## The records
-- ==== Sys2Proof/Machine/Tollgate.lean ====
section
/-! DEFINITION. The Tollgate: far windows, batches, transfers, routing between racks, the far side (R149 to R162). -/

namespace Sys2Proof.Machine

def State.setTg (s : State) (x : Tollgate) : State := { s with tg := x }

/-- Id of this sled's Tollgate. -/
def State.tgId (s : State) : Nat := 400 + s.plane

/-- A cell of the Tollgate enters the core at position 128 + s. -/
def State.tgSend (s : State) (c : Cell) : State := s.ownSend c

/-! ## Settings -/

/-- A change to TG_CTL applies from the next frame: what is in force is what the register held at the last tick. -/
def State.gather (s : State) : Nat := s.tg.gather
def State.detourMax (s : State) : Nat := s.tg.detourMax

/-! ## Trains (R159) -/

/-- Bytes of a byte mask's pieces that a line lacks nothing of. -/
def fullMask : Nat := 2 ^ 64 - 1

/-- OP of a transfer: header bytes 14 and 15 of the original, OPMOD in their bits 13 to 10, which R85 leaves zero, and for
a SINGLE its type in bits 15 and 14: 0 READ, 1 WRITE, 2 ATOMIC (assumption 142). -/
def opField (t : Transfer) : Nat :=
  let ty := match t.single with
    | some c => if c.typ = T.READ then 0 else if c.typ = T.WRITE then 1 else 2
    | none => 0
  t.op % 2 ^ 10 + t.opmod % 16 * 2 ^ 10 + ty * 2 ^ 14

/-- The lines a train names, its partial ones with their masks, and the data it carries. A SINGLE names the one line of
its access, with the bytes it covers, and carries its payload unless it reads. -/
def trainContent (t : Transfer) : Nat × KV Nat × KV (BitVec 512) :=
  match t.kind, t.single with
  | 4, some c =>
    let l := c.offset % 4096 / 64
    (2 ^ l, if c.mask = fullMask then [] else [(l, c.mask)], if c.typ = T.READ then [] else [(l, c.payload)])
  | _, _ => (t.lines, (bitList t.partialMap 64).map fun l => (l, kgetD t.masks l fullMask),
      (bitList t.lines 64).filterMap fun l => (kget t.data l).map fun d => (l, d))

/-- The head cell's payload. -/
def trainHeader (t : Transfer) : List Byte :=
  let k := trainContent t
  leBytes t.kind 1 ++ leBytes (k.2.2.length + ceilDiv k.2.1.length 8) 1 ++ leBytes t.age 2 ++ leBytes t.hops 1
    ++ leBytes t.budget 1 ++ leBytes t.detours 1 ++ leBytes t.srcRack 1 ++ leBytes t.dstRack 1 ++ leBytes t.ctx 1
    ++ leBytes (t.farId % 1024 + t.farSpace % 4 * 1024) 2 ++ leBytes t.tid 4 ++ leBytes t.page 6
    ++ leBytes (opField t) 2 ++ leBytes k.1 8 ++ leBytes (bitMap (k.2.1.map (·.1))) 8 ++ leBytes t.status 4 ++ leBytes 0 20

/-- The cells of a train: the head cell, the data cells in ascending line order, the mask cells of eight masks each. No
rule gives their TYPE, which is WRITE (assumption 142). -/
def trainCells (t : Transfer) (id seq : Nat) : List Cell :=
  let k := trainContent t
  let c : Cell := { typ := T.WRITE, cls := clsBE, dst := id, src := id, seq := seq }
  let masks := k.2.1.map (·.2)
  { c with fetch := true, payload := lineOf (trainHeader t) } :: k.2.2.map (fun d => { c with payload := d.2 })
    ++ (List.range (ceilDiv masks.length 8)).map fun i =>
      { c with payload := lineOf (((masks.drop (8 * i)).take 8).flatMap (leBytes · 8)) }

/-- The length code of a mask's bytes. -/
def maskLen (mask : Nat) : Nat := log2 (popCount mask 64)

/-- The byte at which a mask begins. -/
def maskStart (mask : Nat) : Nat := ((List.range 64).find? (bitAt mask ·)).getD 0

/-- The access of a SINGLE as its train gives it: the bytes of its mask. -/
def singleOf (h : List Byte) (page line mask : Nat) (d : BitVec 512) : Cell :=
  let op := field h 22 2
  let ty := op / 2 ^ 14
  { typ := if ty = 0 then T.READ else if ty = 1 then T.WRITE else T.ATOMIC
    cls := clsBE, ctx := field h 9 1, offset := page + 64 * line + maskStart mask, len := maskLen mask
    fetch := bitAt op 0, hint := bitsOf op 2 1, subtype := bitsOf op 6 3, opmod := bitsOf op 13 10, payload := d }

/-- The transfer that a train's cells bring, in order; none marks a cell discarded under R88 or R90. A train with such a
cell, with a cell of another SEQ or with FETCH set beyond its head, or with more or fewer cells than CELLS is discarded
whole. -/
def trainOf (cells : List (Option Cell)) : Option Transfer :=
  match cells with
  | some c :: rest =>
    let h := lineBytes c.payload
    let cs := rest.filterMap id
    let lines := bitList (field h 24 8) 64
    let parts := bitList (field h 32 8) 64
    let n := field h 1 1 - ceilDiv parts.length 8
    if c.fetch && rest.all (·.any fun d => !d.fetch && d.seq == c.seq) && rest.length == field h 1 1 then
      let ms := (cs.drop n).flatMap fun d => (List.range 8).map fun k => field (lineBytes d.payload) (8 * k) 8
      let masks : KV Nat := (List.range parts.length).map fun k => (parts.getD k 0, ms.getD k 0)
      let data : KV (BitVec 512) := (List.range n).map fun k => (lines.getD k 0, (cs.getD k {}).payload)
      let kind := field h 0 1
      let op := field h 22 2
      let l := lines.headD 0
      some
        { kind := kind, age := field h 2 2, hops := field h 4 1, budget := field h 5 1, detours := field h 6 1
          srcRack := field h 7 1, dstRack := field h 8 1, ctx := field h 9 1, farId := field h 10 2 % 1024
          farSpace := bitsOf (field h 10 2) 11 10, tid := field h 12 4, page := field h 16 6, op := op % 2 ^ 10
          opmod := bitsOf op 13 10, status := field h 40 4
          lines := if kind = 4 then 0 else field h 24 8
          partialMap := if kind = 4 then 0 else field h 32 8
          masks := if kind = 4 then [] else masks
          data := if kind = 4 then [] else data
          single := if kind = 4 then some (singleOf h (field h 16 6) l (kgetD masks l fullMask) (kgetD data l 0)) else none }
    else none
  | _ => none

/-! ## Routing (R150 to R152) -/

/-- Rack r's coordinate, its size and its stride in a dimension of the torus. -/
def State.coord (s : State) (r dim : Nat) : Nat × Nat :=
  let n := if dim = 0 then s.sg.sizeX else if dim = 1 then s.sg.sizeY else s.sg.sizeZ
  let st := if dim = 0 then 1 else if dim = 1 then s.sg.sizeX else s.sg.sizeX * s.sg.sizeY
  (if n = 0 then 0 else r / st % n, n)

/-- Hops up and hops down from c to d in a dimension of the torus. -/
def State.torusHops (s : State) (c d dim : Nat) : Nat × Nat :=
  let a := s.coord c dim
  let b := s.coord d dim
  if a.2 = 0 then (0, 0) else ((b.1 + a.2 - a.1) % a.2, (a.1 + a.2 - b.1) % a.2)

/-- Hops by productive uplinks alone from rack c to rack d. -/
def State.distance (s : State) (c d : Nat) : Nat :=
  if s.sg.topology = 1 then popCount (c ^^^ d) 8
  else if s.sg.topology = 2 then
    (List.range 3).foldl (fun n i => let h := s.torusHops c d i; n + min h.1 h.2) 0
  else 0

/-- Uplink numbers of the topology that are productive from rack c to rack d (R150). -/
def State.productive (s : State) (c d v : Nat) : Bool :=
  if s.sg.topology = 1 then v / 2 < s.sg.dims && bitAt (c ^^^ d) (v / 2)
  else if s.sg.topology = 2 then
    let h := s.torusHops c d (v / 4)
    v < 12 && h.1 != 0 && (if v % 4 < 2 then h.1 ≤ h.2 else h.2 ≤ h.1)
  else false

/-- The uplink number at whose place in the topology uplink u works: its own, or the one whose far end was adopted at
it (R146). -/
def State.roleOf (s : State) (u : Nat) : Nat :=
  match s.sg.adopted.find? fun a => a.2 == 144 + u && 144 ≤ a.1 with
  | some a => a.1 - 144
  | none => u

/-- An uplink is usable: UP, which only MATCH and ADOPTED are (R149). -/
def State.usable (s : State) (u : Nat) : Bool := s.portState (144 + u) == PS.UP

/-- The uplink a waiting transfer takes now (R151), and whether the hop is a detour. -/
def State.chooseUplink (s : State) (h : HeldTransfer) : Option (Nat × Bool) :=
  let idle (u : Nat) : Bool := s.usable u && !s.tg.busy.contains u
  let prod (u : Nat) : Bool := s.productive s.rack h.t.dstRack (s.roleOf u)
  match (List.range 16).find? fun u => idle u && prod u with
  | some u => some (u, false)
  | none =>
    if h.since + h.detourWait ≤ s.now ∧ h.t.detours < h.detourMax then
      ((List.range 16).find? fun u => idle u && !prod u).map fun u => (u, true)
    else none

/-! ## Buffers (R154) -/

/-- Transfer buffers in use: transfers formed here and not answered, transfers of others held, and far-side work. -/
def State.buffersUsed (s : State) : Nat :=
  s.tg.origins.length + (s.tg.held.filter fun h => h.t.srcRack != s.rack || 5 ≤ h.t.kind).length + s.tg.jobs.length

/-- A new transfer may be formed. -/
def State.mayForm (s : State) : Bool := s.buffersUsed + 64 < 512

/-- Puts a transfer among those that wait, with the detour settings that go with it. -/
def State.holdAs (s : State) (t : Transfer) (mx wait : Nat) (blocked : Bool) : State :=
  let g := s.tg
  s.setTg { g with
    held := g.held ++ [{ key := g.nextKey, t := t, since := s.now, detourMax := mx, detourWait := wait, blocked := blocked }]
    nextKey := g.nextKey + 1 }

/-- Puts a transfer among those that wait for an uplink, under the settings in force. -/
def State.hold (s : State) (t : Transfer) : State := s.holdAs t s.tg.detourMax s.tg.detourWait false

/-! ## Forming transfers (R152, R157, R158) -/

/-- Header bytes 14-15 and OPMOD of an original. -/
def opWord (c : Cell) : Nat :=
  (if c.fetch then 1 else 0) + c.hint * 2 + c.subtype * 8 + (if c.retx then 128 else 0) + c.part * 256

## What to produce
Find how many lines in the entries include the string "nextKey", and state only the number.

## Task response
2